Química actoral y corrección política
Aunque el final deje todo listo para imaginar un próximo eslabón, la saga de Gaylord “Greg” Focker debería comenzar a cerrarse. Parece no quedar mucho por decir sobre este simpático perdedor con alma de víctima (estereotipo habitual en el Hollywood comercial y moderno, del cual Ben Stiller es uno de sus mejores intérpretes), que vive acosado por su suegro, ex agente de la CIA. Si en El padre de la novia (2000), el pobre Gaylord debía soportar antes de la boda la paranoica oposición de Jack (Robert DeNiro); y en Los Fockers: la familia de mi esposo (2004), el choque se daba entre la diestra rigidez republicana del suegro y la liberalidad progresista de los padres del protagonista, Rozalin y Bernie (Barbara Streisand y Dustin Hoffman), esta tercera parte adolece de toda novedad en el conflicto.

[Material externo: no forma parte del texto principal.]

-- ==== Sys2Proof/Safety.lean ====
section
/-! DEFINITION. What a good state and a safe run are: the invariants of spec 10_state R65, the overflow invariants
(44_receiver R148), and the host's side of the contract (20_memory R73, R85). -/

namespace Sys2Proof.Machine

/-- What R65 says of a valid Receiver State. -/
structure RxOk (c : Config) (x : RxResult) : Prop where
  proto_pos : 1 ≤ x.proto.toNat
  proto_le : x.proto.toNat ≤ c.nProto
  bitlen_ge : c.minBits ≤ x.bitlen.toNat
  bitlen_le : x.bitlen.toNat ≤ 64
  value_lt : x.value.toNat < 2 ^ x.bitlen.toNat
  delay_pos : 1 ≤ x.delay.toNat
  raw_le : x.raw.length ≤ c.maxPulses

/-- What R65 says of a TXBUF that is not empty: its levels alternate as some record of ROM has it (the record in
force when it was written). DEDUCED, log 14. -/
structure TxOk (rom : List Protocol) (t : List TxEntry) : Prop where
  even : t.length % 2 = 0
  ge_four : 4 ≤ t.length
  levels : ∃ r ∈ rom, ∀ (i : Nat) (e : TxEntry), t[i]? = some e →
    e.level = Bool.xor (i % 2 == 0) r.invertedSignal

/-- The invariants of R65, for a build that R7 to R17, R99 and R101 allow (`Config.wf`). -/
structure StateInv (s : State) : Prop where
  cfg_wf : s.cfg.wf = true
  actProto_pos : 1 ≤ s.actProto.toNat
  actProto_le : s.actProto.toNat ≤ s.rom.length
  actPlen_pos : 1 ≤ s.actPlen.toNat
  argstr_le : s.argstr.length ≤ s.params.maxArg
  pin_le : s.pin.length ≤ s.params.maxPulses
  txbuf_le : s.txbuf.length ≤ txCap
  rx_ok : ∀ x, s.rx = some x → RxOk s.cfg x
  tx_ok : s.txbuf = [] ∨ TxOk s.rom s.txbuf

/-- An overflow flag is set only while its buffer is full (R148 for AOVF; R33, R128 for POVF). -/
structure OverflowInv (s : State) : Prop where
  aovf_full : s.aovf = true → s.argstr.length = s.params.maxArg
  povf_full : s.povf = true → s.pin.length = s.params.maxPulses

/-- A 32-bit access at an offset of the window that is a multiple of 4 (R68, R73). -/
structure Aligned32 (base : Nat) (a : Access) : Prop where
  lo : base ≤ a.addr
  hi : a.addr < base + 128
  width : a.width = 4
  offset : (a.addr - base) % 4 = 0

/-- The host keeps its side (R73, R85): its next access is an aligned 32-bit access of the window, and it reads an
RX view only while STATUS.RXV = 1. -/
def HostObeys (s : State) : Prop :=
  ∀ a rest, s.inbox = .access a :: rest →
    Aligned32 s.params.base a ∧
      ∀ r, a = readAccess s.params.base r → isRxView r = true → s.rxValid = true

/-- k steps, stopping at the first fault or refusal: the host's `Host.Core.run` at this machine
(`runSteps_eq_host_run` in Laws/Run.lean). -/
def runSteps : Nat → State → Result
  | 0, s => .next s
  | k + 1, s =>
    match step s with
    | .next t => runSteps k t
    | .fault e => .fault e
    | .refused e => .refused e

/-- A run of k steps that meets no fault and no refusal. -/
def SafeRun (k : Nat) (s : State) : Prop := ∃ t, runSteps k s = .next t

/-! ## Words of the statements -/

/-- r is ROM[ACT_PROTO] (R98, R109). -/
def ActiveIs (s : State) (r : Protocol) : Prop :=
  1 ≤ s.actProto.toNat ∧ s.rom[s.actProto.toNat - 1]? = some r

/-- The character of a tri-state digit (R107). -/
def digitChar : Digit → Byte
  | .zero => 0x30#8
  | .one => 0x31#8
  | .floating => 0x46#8

/-- The character of a bit (R118). -/
def bitChar (b : Bool) : Byte := if b then 0x31#8 else 0x30#8

/-- "00000FFF0F0F", the tri-state string of the fixture (R101). -/
def fixtureArg : List Byte :=
  [0x30#8, 0x30#8, 0x30#8, 0x30#8, 0x30#8, 0x46#8, 0x46#8, 0x46#8, 0x30#8, 0x46#8, 0x30#8, 0x46#8]

/-- Match and mask of the 13 command words, as R90 prints them. -/
def commandWords : List (Word × Word) :=
  [(0x00000000#32, 0xFFFFFFFF#32), (0x00000001#32, 0x000000FF#32), (0x00000002#32, 0xFFFF00FF#32),
   (0x00000010#32, 0xFFFFFFFF#32), (0x00000011#32, 0xFFFF80FF#32), (0x00000012#32, 0xFFFFFFFF#32),
   (0x00000020#32, 0xFFF0FEFF#32), (0x00000021#32, 0x0000FEFF#32), (0x00000022#32, 0x0000FEFF#32),
   (0x00000030#32, 0xFFFFFFFF#32), (0x00000031#32, 0xFFFFFFFF#32), (0x00000032#32, 0xFFFFFFFF#32),
   (0x00000040#32, 0xFFFFFFFF#32)]

/-- The encode-class commands (R24): those that write TXBUF. -/
def encodeClass : Instr → Bool
  | .sendts | .sendval _ | .sendbin | .swslide _ _ | .swfamdev _ _ _ | .swfamgrp _ _ _ _ => true
  | .nop | .setproto _ _ | .lookup _ | .decode | .clrpin | .resetrx | .clrarg | .wrPulseIn _ | .wrArgChar _
  | .busRead _ | .busWrite _ _ => false

/-- The address adapter commands (R120). -/
def adapterCommand : Instr → Bool
  | .swslide _ _ | .swfamdev _ _ _ | .swfamgrp _ _ _ _ => true
  | .nop | .setproto _ _ | .lookup _ | .sendts | .sendval _ | .sendbin | .decode | .clrpin | .resetrx | .clrarg
  | .wrPulseIn _ | .wrArgChar _ | .busRead _ | .busWrite _ _ => false

/-- The commands that consume ARGSTR (R114). -/
def consumesArg : Instr → Bool
  | .sendts | .sendbin | .swslide _ _ => true
  | .nop | .setproto _ _ | .lookup _ | .sendval _ | .swfamdev _ _ _ | .swfamgrp _ _ _ _ | .decode | .clrpin
  | .resetrx | .clrarg | .wrPulseIn _ | .wrArgChar _ | .busRead _ | .busWrite _ _ => false

/-- The bus operations, which are no commands (R86). -/
def busOperation : Instr → Bool
  | .wrPulseIn _ | .wrArgChar _ | .busRead _ | .busWrite _ _ => true
  | .nop | .setproto _ _ | .lookup _ | .sendts | .sendval _ | .sendbin | .swslide _ _ | .swfamdev _ _ _
  | .swfamgrp _ _ _ _ | .decode | .clrpin | .resetrx | .clrarg => false

/-- The codes a command may leave in STATUS.ERR (R154, the column "raised by"). -/
def mayRaise : Instr → List ErrCode
  | .setproto _ _ | .lookup _ => [.ok, .unknownProtocol]
  | .sendts | .sendval _ | .sendbin => [.ok, .invalidAddress, .emptyCode]
  | .swslide _ _ | .swfamdev _ _ _ | .swfamgrp _ _ _ _ => [.ok, .invalidAddress]
  | .decode => [.ok, .noProtocolMatched, .pulseOverflow]
  | .nop | .clrpin | .resetrx | .clrarg => [.ok]
  | .wrPulseIn _ | .wrArgChar _ | .busRead _ | .busWrite _ _ => []

/-- Two records with the same six multiples (R99, R140). -/
def sameShapes (r q : Protocol) : Prop :=
  r.syncHigh = q.syncHigh ∧ r.syncLow = q.syncLow ∧ r.zeroHigh = q.zeroHigh ∧ r.zeroLow = q.zeroLow ∧
    r.oneHigh = q.oneHigh ∧ r.oneLow = q.oneLow

/-- Every access waiting is an aligned 32-bit access of the window, and none reads an RX view (R64, R73). -/
def HostObeysAlways (s : State) : Prop :=
  ∀ a, BusEvent.access a ∈ s.inbox →
    Aligned32 s.params.base a ∧ ∀ r, a = readAccess s.params.base r → isRxView r = false

end Sys2Proof.Machine
end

El cumpleaños de los pequeños hijos de la familia es apenas una excusa para volver a poner frente a frente a Gaylord y Jack, en un duelo de titanes alfa peleando por el liderazgo de la manada. Toda la saga Focker tiene un problema de base: cultivar un humor que no por ser en ocasiones efectivo deja de rondar el gusto dudoso. Pero en esa marca de nacimiento, ese pecado original que autoriza con motivos sobrados a encolumnarla dentro de la comedia burda, Los pequeños Fockers halla también una de sus fortalezas. Se trata de un caso saludable de corrección política: la saga se ríe de unos y de otros, sin agredir ni burlarse de nadie (y eso incluye a las minorías raciales y sexuales). Porque la incorrección política es un recurso válido cuando se lo usa para llegar a alguna parte, y ante la posibilidad de caer en la mala praxis, la película toma el camino menos riesgoso; elige el “reírse con” al “reírse de” y hace una defensa orgullosa de su linaje. Sobre el final, el personaje de Hoffman dice que debemos reírnos de nuestros pedos y nuestros mocos y de todo aquello que nos haga humanos. A priori no está mal esa premisa y entonces el nivel de la discusión es otro: escatología, ¿para qué? Y ahí Los pequeños Fockers vuelve a estar en problemas. Para la película (la saga completa), la escatología es un fin, nunca un medio. Para verlo con claridad –aunque las películas son evidentemente incomparables– puede tomarse el caso de La gran comilona, de Marco Ferreri (recientemente programada en el Festival de Mar del Plata). Ferreri llega al non plus ultra en materia escatológica para, a partir de sus cuatro personajes hastiados de un mundo que no los satisface, tejer una metáfora sumamente lúcida sobre Occidente y su prerrogativa de consumo, y ya en 1973 anunciar consecuencias que recién tras los años ’90 terminaron de quedar claras para muchos. Contra ese modelo, el inocente pedo de un nene resulta una escatología tan módica como gratuita y vacía.
Sin dudas, lo mejor de Los pequeños Fockers sigue pasando por la química natural entre Stiller y De Niro. A pesar de sus berretines y aun con personajes que no tienen nada demasiado nuevo que ofrecer (los chistes con el nombre y el apellido de Gaylord; las persecuciones entre ellos y hasta los gags durante la cena, ya suenan a figurita repetida), los dos actores conforman una dupla cómica muy carismática. Quizá deberían probar suerte más allá del universo Fo-cker y tratar de forjar uno de esos equipos que acaban en leyenda, al estilo de Lewis-Martin. Otro de los recursos que entrega buenos dividendos a lo largo del film es el de hacer que el cine se muerda la cola. Las secuencias que remedan a El padrino de Coppola o reproducen en un enorme pelotero la estampida playera de Tiburón (Spielberg, 1975) son hallazgos que se agradecen. Eso, más el trabajo de un sólido elenco de comediantes, suben el promedio de una película que sin esas pequeñas virtudes, bien podría haber sido olvidable.